If you feel you would benefit from any further information, wish to check any aspect of your response before submission, or have any other relevant questions, please do feel free to contact me at any point.
What we will subsequently do
Our CoPaCC team will conduct an initial review of your response upon receipt, and – if we judge appropriate – will contact your nominated liaison for clarification as appropriate. We will subsequently discuss with you our provisional decision on whether your submission merits award of a 2017/18 CoPaCC OPCC Transparency Quality Mark.
We will award the 2017/18 CoPaCC OPCC Transparency Quality Marks based on these results. As we have done in previous years, we plan to hold an event to celebrate these awards, with up to two representatives from each successful OPCC invited to attend. This event will probably be in London in November. I would welcome any feedback on timing and location of this event – whether dates, locations or times you would prefer, or would wish us to avoid.
We plan to produce and publish a Thematic report on “OPCC Transparency”, to bring together the learning from this exercise.
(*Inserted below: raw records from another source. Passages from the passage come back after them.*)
-- ==== Sys2Proof/Machine/Modes.lean ====
section
/-! DEFINITION. The Mode Controller (chapter 10): holds, entry to PARKED and DORMANT, wake, the crystal monitor, and when the
part runs and hears frames. -/

namespace Sys2Proof.Machine

/-- The store is LOADING (R152). -/
def Store.isLoading (st : Store) : Bool :=
  match st.state with
  | .loading _ => true
  | .ready | .writing | .flushing | .offline => false

/-- ACTIVE outside a reset: where timers, lines and the monitor have their effect (R185). -/
def State.isActive (s : State) : Bool := s.time.mode == .active && s.time.inReset.isNone

/-- ACTIVE outside a reset and a load: where Intake, Meter and Qualifier run (R62, R92, R154). -/
def State.isRunning (s : State) : Bool := s.isActive && !s.store.isLoading

/-- The port takes part in the bus: RUNNING, outside a reset, a load and DORMANT (R179, R180, R188). -/
def State.onBus (s : State) : Bool :=
  s.port.state == .running && s.time.inReset.isNone && !s.store.isLoading && s.time.mode != .dormant

/-- The part is held active (R185). -/
def State.heldActive (s : State) : Bool :=
  s.lines.ign || s.time.linger.isSome || s.store.writePending || s.engine.resetPending

/-- The linger restarted with its full length (R185). -/
def State.restartLinger (s : State) : State := { s with time := { s.time with linger := some lingerMs } }

/-- What a slot has in flight discarded; its read buffer is kept (R179, R180). -/
def ClientSlot.dropRequest (c : ClientSlot) : ClientSlot := { c with inFlight := none }

/-- The transmit queue emptied and every slot IDLE, buffers kept (R179, R180). -/
def State.dropRequests (s : State) : State :=
  { s with
    port := { s.port with tx := [] }
    engine := s.engine.mapSlots ClientSlot.dropRequest }

/-- Entry to PARKED (R186): the mode first, then Signal Intake, the Meter, the Qualifier and the Request Engine. -/
def State.enterParked (s : State) : State :=
  let s1 : State := { s with time := { s.time with mode := .parked } }
  s1.intakeParked.meterParked.stopQualifier.dropRequests

/-- Entry to DORMANT (R188): the mode first, then the Meter's timer, the Qualifier and a pending commanded reset. -/
def State.enterDormant (s : State) : State :=
  State.stopQualifier
    { s with
      time := { s.time with mode := .dormant, linger := none }
      meter := { s.meter with timer := none }
      engine := { s.engine with resetPending := false } }

/-- Some account record is changed and not covered (R186). -/
def Store.accountUncovered (st : Store) : Bool := accountRecords.any fun r => st.isChanged r && !st.covered r

/-- What the end of the last hold does, in ACTIVE with no hold standing (R186). -/
def State.parkCheck (s : State) : State :=
  if s.isActive && !s.heldActive then
    if s.store.state != .offline && s.store.accountUncovered then s.bulkEnqueue allRecords else s.enterParked
  else s

/-- Wake from PARKED: ACTIVE, the metering timer started, crank active re-formed (R187, R62, R107). -/
def State.wake (s : State) : State :=
  State.reformCrank
    { s with
      time := { s.time with mode := .active }
      meter := { s.meter with timer := some periodMs } }

/-- A frame seen: it wakes a PARKED part and is lost, is not heard off the bus, else is taken (R43, R187). -/
def State.hearFrame (s : State) (take : State → State) : State :=
  if s.onBus then
    if s.time.mode == .parked then s.restartLinger.wake else take s
  else s

/-! ## The time base (R182, R183) -/

/-- A monitor window is good (R182). -/
def windowGood (cycles : Nat) : Bool := decide (72000 ≤ cycles) && decide (cycles ≤ 88000)

/-- The selection a reset ends with (R183). -/
def windowSelection (cycles : Nat) : Selection := if windowGood cycles then .crystal else .internalRc

/-- TIMEBASE reported when it differs from the value last reported (R182). -/
def State.reportTimebase (s : State) (v : Bool) : State :=
  if s.time.timebaseHeld = v then s
  else State.report { s with time := { s.time with timebaseHeld := v } } (devicePair .timebase) v none

/-- TIMEBASE reported true and an OPEN segment flagged (R182, R183). -/
def State.timebaseBad (s : State) : State :=
  (s.reportTimebase true).flagOpen fun f => { f with timebaseDegraded := true }

/-- The new selection compared with the TIMEBASE value held, at the end of a reset or a load (R183). -/
def State.settleTimebase (s : State) : State :=
  match s.time.selection, s.time.timebaseHeld with
  | .internalRc, false => s.timebaseBad
  | .crystal, true => s.reportTimebase false
  | .internalRc, true | .crystal, false => s

/-- Selection and good-window count replaced. -/
def State.setSelection (s : State) (v : Selection) (good : Nat) : State :=
  { s with time := { s.time with selection := v, goodWindows := good } }

/-- The end of a monitor window (R182). During a load the report waits for its end (R183, log 9). -/
def State.windowEnd (s : State) (cycles : Nat) : State :=
  match s.time.selection, windowGood cycles with
  | .crystal, true => s
  | .crystal, false =>
    if s.store.isLoading then s.setSelection .internalRc 0 else (s.setSelection .internalRc 0).timebaseBad
  | .internalRc, true =>
    if s.time.goodWindows + 1 < goodWindowsNeeded then s.setSelection .internalRc (s.time.goodWindows + 1)
    else (s.setSelection .crystal (s.time.goodWindows + 1)).reportTimebase false
  | .internalRc, false => s.setSelection .internalRc 0

end Sys2Proof.Machine
end

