-- ==== Sys2Proof/Machine/Dispatch.lean ====
section
/-! DEFINITION. Dispatch: one arm per constructor of Instr. -/

namespace Sys2Proof.Machine

def exec (i : Instr) (s : State) : Host.Outcome State Fault Refusal :=
  match i with
  | .status slot ops => Sys2Proof.Machine.execStatus slot ops s
  | .read slot ops => Sys2Proof.Machine.execRead slot ops s
  | .next slot ops => Sys2Proof.Machine.execNext slot ops s
  | .openRental slot ops => Sys2Proof.Machine.execOpenRental slot ops s
  | .closeRental slot ops => Sys2Proof.Machine.execCloseRental slot ops s
  | .markExported slot ops => Sys2Proof.Machine.execMarkExported slot ops s
  | .ackAlert slot ops => Sys2Proof.Machine.execAckAlert slot ops s
  | .serviceReset slot ops => Sys2Proof.Machine.execServiceReset slot ops s
  | .restoreField slot ops => Sys2Proof.Machine.execRestoreField slot ops s
  | .restoreDone slot ops => Sys2Proof.Machine.execRestoreDone slot ops s
  | .bandPrimary slot ops => Sys2Proof.Machine.execBandPrimary slot ops s
  | .bandSecondary slot ops => Sys2Proof.Machine.execBandSecondary slot ops s
  | .bandWeight slot ops => Sys2Proof.Machine.execBandWeight slot ops s
  | .bandLock slot ops => Sys2Proof.Machine.execBandLock slot ops s
  | .writeSetting slot ops => Sys2Proof.Machine.execWriteSetting slot ops s
  | .checkpoint slot ops => Sys2Proof.Machine.execCheckpoint slot ops s
  | .resetDevice slot ops => Sys2Proof.Machine.execResetDevice slot ops s
  | .unknownRequest slot data => Sys2Proof.Machine.execUnknownRequest slot data s
  | .engineState id data => Sys2Proof.Machine.execEngineState id data s
  | .drivelineState id data => Sys2Proof.Machine.execDrivelineState id data s
  | .drivelineEvent id data => Sys2Proof.Machine.execDrivelineEvent id data s
  | .wakeFrame => Sys2Proof.Machine.execWakeFrame s
  | .signalHeld signal => Sys2Proof.Machine.execSignalHeld signal s
  | .signalUnknown signal => Sys2Proof.Machine.execSignalUnknown signal s
  | .meteringExpiry => Sys2Proof.Machine.execMeteringExpiry s
  | .crankChange asserted => Sys2Proof.Machine.execCrankChange asserted s
  | .crankWindowExpiry => Sys2Proof.Machine.execCrankWindowExpiry s
  | .confirmExpiry => Sys2Proof.Machine.execConfirmExpiry s
  | .stopTimerExpiry => Sys2Proof.Machine.execStopTimerExpiry s
  | .ignAsserted => Sys2Proof.Machine.execIgnAsserted s
  | .keyOff => Sys2Proof.Machine.execKeyOff s
  | .periodicCheckpoint => Sys2Proof.Machine.execPeriodicCheckpoint s
  | .lingerExpiry => Sys2Proof.Machine.execLingerExpiry s
  | .writeCompletion faulted => Sys2Proof.Machine.execWriteCompletion faulted s
  | .pfwAsserted => Sys2Proof.Machine.execPfwAsserted s
  | .pfwReleased => Sys2Proof.Machine.execPfwReleased s
  | .monitorWindow cycles => Sys2Proof.Machine.execMonitorWindow cycles s
  | .deviceTimeSecond => Sys2Proof.Machine.execDeviceTimeSecond s
  | .coldReset straps cycles => Sys2Proof.Machine.execColdReset straps cycles s
  | .warmReset dip => Sys2Proof.Machine.execWarmReset dip s
  | .resetEnd retentionGood recordGood cycles straps => Sys2Proof.Machine.execResetEnd retentionGood recordGood cycles straps s
  | .loadEnd => Sys2Proof.Machine.execLoadEnd s
  | .transmissionComplete => Sys2Proof.Machine.execTransmissionComplete s
  | .busOff => Sys2Proof.Machine.execBusOff s
  | .busOffRecovery => Sys2Proof.Machine.execBusOffRecovery s

end Sys2Proof.Machine
end

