/-- RESTORE DONE of a RESTORING account that the buffer names: the figures of R21, steps 1 to 4, but for the time of a write
that begins; RECORD_SUSPECT false; both thresholds evaluated (R16); the buffer discarded; the response waits on the account
record (R157). Without such a buffer, or on an account in another state, it is answered STATE (R21). Among the figures: wear,
unobserved time and each bin rise by their buffered value, active time is the sum of the bins, and no since-service value exceeds
its lifetime value. The snapshot of an OPEN segment rises by what the restore added to each quantity of the account that it
tracks, at most to 4,294,967,295, and RESTORED is set; its record is changed and no other segment (R21, step 6; R121). -/
def Obligations.RestoreDoneAddsFigures : Prop :=
  ∀ (s : State) (i : AccountIx) (rest : List Byte), s.hears 3 → s.atRest = true →
    ((s.account i).state ≠ .restoring ∨ (∀ b, s.engine.restore = some b → b.account ≠ i) → s.port.hasRoom = true →
        exec (.restoreDone 3 (byteOf i.val :: rest)) s = .next (s.responded 3 0x22#8 .stateRefused [])) ∧
      ∀ b : RestoreBuffer, (s.account i).state = .restoring → s.engine.restore = some b → b.account = i → s.defers →
        ∃ t, exec (.restoreDone 3 (byteOf i.val :: rest)) s = .next t ∧
          t.account i = { (s.account i).restored b.fields with lastWrite := (t.account i).lastWrite } ∧
          (t.account i).state = .normal ∧ (t.account i).credit = (s.account i).credit ∧ s.keepsOtherAccounts t i ∧
          (let raised (field before : Nat) : Nat :=
              match b.fields.lookup field with
              | some v => min (before + v) 4294967295
              | none => before
            (b.fields.map Prod.fst).Nodup →
              (t.account i).wear = raised 1 (s.account i).wear ∧
                (t.account i).unobserved = raised 2 (s.account i).unobserved ∧
                (∀ k : Fin 8, (t.account i).bins[k] = raised (3 + k.val) (s.account i).bins[k])) ∧
          (t.account i).activeTime = min (t.account i).bins.toList.sum 4294967295 ∧
          (t.account i).ssActiveTime ≤ (t.account i).activeTime ∧ (t.account i).ssWear ≤ (t.account i).wear ∧
          t.alerts.holds (accountPair i .recordSuspect) = false ∧ t.engine.restore = none ∧
          s.thresholdsSettled t i ∧ (∀ e, t.log.openEntry = some e → e.seg.flags.restored = true) ∧
          (s.slotsDistinct →
            match s.log.openEntry with
            | none => t.log = s.log
            | some e =>
              let before := s.account i
              let after := t.account i
              let gained (j : AccountIx) (f : Account → Nat) : Nat := if j = i then f after - f before else 0
              t.store.isChanged (.slot e.slot) = true ∧ (∀ k, k ≠ e.slot → t.log.inSlot k = s.log.inSlot k) ∧
                ∃ raised : Tracked,
                  t.log.inSlot e.slot =
                      some { e.seg with tracked := raised, flags := { e.seg.flags with restored := true } } ∧
                    raised.coldStarts =
                      min (e.seg.tracked.coldStarts + (after.coldStarts.getD 0 - before.coldStarts.getD 0))
                        4294967295 ∧
                    raised.revolutions =
                      min (e.seg.tracked.revolutions + (after.revolutions.getD 0 - before.revolutions.getD 0))
                        4294967295 ∧
                    raised.unobserved =
                      min (e.seg.tracked.unobserved + (after.unobserved - before.unobserved)) 4294967295 ∧
                    ∀ j : AccountIx,
                      raised.figures[j].active =
                          min (e.seg.tracked.figures[j].active + gained j Account.activeTime) 4294967295 ∧
                        raised.figures[j].wear =
                          min (e.seg.tracked.figures[j].wear + gained j Account.wear) 4294967295 ∧
                        (j ≠ 4 → (s.account j).events.isSome = true →
                          raised.figures[j].events =
                            e.seg.tracked.figures[j].events.map fun u =>
                              min (u + gained j fun a => a.events.getD 0) 4294967295)) ∧
          t.store.covered (.account i) = true ∧ t.waitsWith 3 0x22#8 [] [.account i] ∧
          s.changesOnly t [.time, .accounts, .alerts, .port, .log, .store, .engine]
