@[simp] theorem State.setSelection_settings (s : State) (v : Selection) (n : Nat) :
    (s.setSelection v n).settings = s.settings := rfl

@[simp] theorem State.setSelection_bands (s : State) (v : Selection) (n : Nat) :
    (s.setSelection v n).bands = s.bands := rfl

@[simp] theorem State.setSelection_meter (s : State) (v : Selection) (n : Nat) :
    (s.setSelection v n).meter = s.meter := rfl

@[simp] theorem State.setSelection_accounts (s : State) (v : Selection) (n : Nat) :
    (s.setSelection v n).accounts = s.accounts := rfl

@[simp] theorem State.setSelection_qualifier (s : State) (v : Selection) (n : Nat) :
    (s.setSelection v n).qualifier = s.qualifier := rfl

@[simp] theorem State.setSelection_log (s : State) (v : Selection) (n : Nat) : (s.setSelection v n).log = s.log := rfl

@[simp] theorem State.setSelection_alerts (s : State) (v : Selection) (n : Nat) :
    (s.setSelection v n).alerts = s.alerts := rfl

@[simp] theorem State.setSelection_store (s : State) (v : Selection) (n : Nat) :
    (s.setSelection v n).store = s.store := rfl

@[simp] theorem State.setSelection_engine (s : State) (v : Selection) (n : Nat) :
    (s.setSelection v n).engine = s.engine := rfl

@[simp] theorem State.setSelection_time (s : State) (v : Selection) (n : Nat) :
    (s.setSelection v n).time = { s.time with selection := v, goodWindows := n } := rfl

/-! ### mapWaits -/

@[simp] theorem State.mapWaits_pending (s : State) (f : List Wait → List Wait) :
    (s.mapWaits f).pending = s.pending := rfl

@[simp] theorem State.mapWaits_lines (s : State) (f : List Wait → List Wait) : (s.mapWaits f).lines = s.lines := rfl

@[simp] theorem State.mapWaits_port (s : State) (f : List Wait → List Wait) : (s.mapWaits f).port = s.port := rfl

@[simp] theorem State.mapWaits_intake (s : State) (f : List Wait → List Wait) : (s.mapWaits f).intake = s.intake := rfl

@[simp] theorem State.mapWaits_settings (s : State) (f : List Wait → List Wait) :
    (s.mapWaits f).settings = s.settings := rfl

@[simp] theorem State.mapWaits_bands (s : State) (f : List Wait → List Wait) : (s.mapWaits f).bands = s.bands := rfl

@[simp] theorem State.mapWaits_meter (s : State) (f : List Wait → List Wait) : (s.mapWaits f).meter = s.meter := rfl

@[simp] theorem State.mapWaits_accounts (s : State) (f : List Wait → List Wait) :
    (s.mapWaits f).accounts = s.accounts := rfl

@[simp] theorem State.mapWaits_qualifier (s : State) (f : List Wait → List Wait) :
    (s.mapWaits f).qualifier = s.qualifier := rfl

@[simp] theorem State.mapWaits_log (s : State) (f : List Wait → List Wait) : (s.mapWaits f).log = s.log := rfl

@[simp] theorem State.mapWaits_alerts (s : State) (f : List Wait → List Wait) : (s.mapWaits f).alerts = s.alerts := rfl

@[simp] theorem State.mapWaits_store (s : State) (f : List Wait → List Wait) : (s.mapWaits f).store = s.store := rfl

@[simp] theorem State.mapWaits_engine (s : State) (f : List Wait → List Wait) :
    (s.mapWaits f).engine = s.engine.mapSlots (ClientSlot.mapWaits f) := rfl

@[simp] theorem State.mapWaits_time (s : State) (f : List Wait → List Wait) : (s.mapWaits f).time = s.time := rfl

/-! ### markRecord -/

@[simp] theorem State.markRecord_pending (s : State) (r : RecordId) : (s.markRecord r).pending = s.pending := rfl

@[simp] theorem State.markRecord_lines (s : State) (r : RecordId) : (s.markRecord r).lines = s.lines := rfl

@[simp] theorem State.markRecord_port (s : State) (r : RecordId) : (s.markRecord r).port = s.port := rfl

@[simp] theorem State.markRecord_intake (s : State) (r : RecordId) : (s.markRecord r).intake = s.intake := rfl

@[simp] theorem State.markRecord_settings (s : State) (r : RecordId) : (s.markRecord r).settings = s.settings := rfl

@[simp] theorem State.markRecord_bands (s : State) (r : RecordId) : (s.markRecord r).bands = s.bands := rfl

@[simp] theorem State.markRecord_meter (s : State) (r : RecordId) : (s.markRecord r).meter = s.meter := rfl

@[simp] theorem State.markRecord_accounts (s : State) (r : RecordId) : (s.markRecord r).accounts = s.accounts := rfl

@[simp] theorem State.markRecord_qualifier (s : State) (r : RecordId) : (s.markRecord r).qualifier = s.qualifier := rfl

@[simp] theorem State.markRecord_log (s : State) (r : RecordId) : (s.markRecord r).log = s.log := rfl

@[simp] theorem State.markRecord_alerts (s : State) (r : RecordId) : (s.markRecord r).alerts = s.alerts := rfl

@[simp] theorem State.markRecord_store (s : State) (r : RecordId) : (s.markRecord r).store = s.store.mark r := rfl

@[simp] theorem State.markRecord_engine (s : State) (r : RecordId) : (s.markRecord r).engine = s.engine := rfl

@[simp] theorem State.markRecord_time (s : State) (r : RecordId) : (s.markRecord r).time = s.time := rfl

/-! ### enqueue -/

@[simp] theorem State.enqueue_pending (s : State) (cs : List Instr) : (s.enqueue cs).pending = s.pending ++ cs := rfl

@[simp] theorem State.enqueue_lines (s : State) (cs : List Instr) : (s.enqueue cs).lines = s.lines := rfl

@[simp] theorem State.enqueue_port (s : State) (cs : List Instr) : (s.enqueue cs).port = s.port := rfl

@[simp] theorem State.enqueue_intake (s : State) (cs : List Instr) : (s.enqueue cs).intake = s.intake := rfl

@[simp] theorem State.enqueue_settings (s : State) (cs : List Instr) : (s.enqueue cs).settings = s.settings := rfl

@[simp] theorem State.enqueue_bands (s : State) (cs : List Instr) : (s.enqueue cs).bands = s.bands := rfl

@[simp] theorem State.enqueue_meter (s : State) (cs : List Instr) : (s.enqueue cs).meter = s.meter := rfl

@[simp] theorem State.enqueue_accounts (s : State) (cs : List Instr) : (s.enqueue cs).accounts = s.accounts := rfl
In the spirit of the topic under examination, we plan to publish the OPCC submissions we receive within this Thematic report.
Policing Insight will provide full coverage of these awards and Thematic.
In conclusion
I hope this is a clear briefing of our “OPCC Transparency” plans for this year, and a clear statement of our request to you.
I look forward to receiving your “OPCC Transparency” submission by Friday, 22nd September, and hope – subject to the outcome of this work – to be able to present an associated Quality Mark to you or your nominated OPCC representatives during November.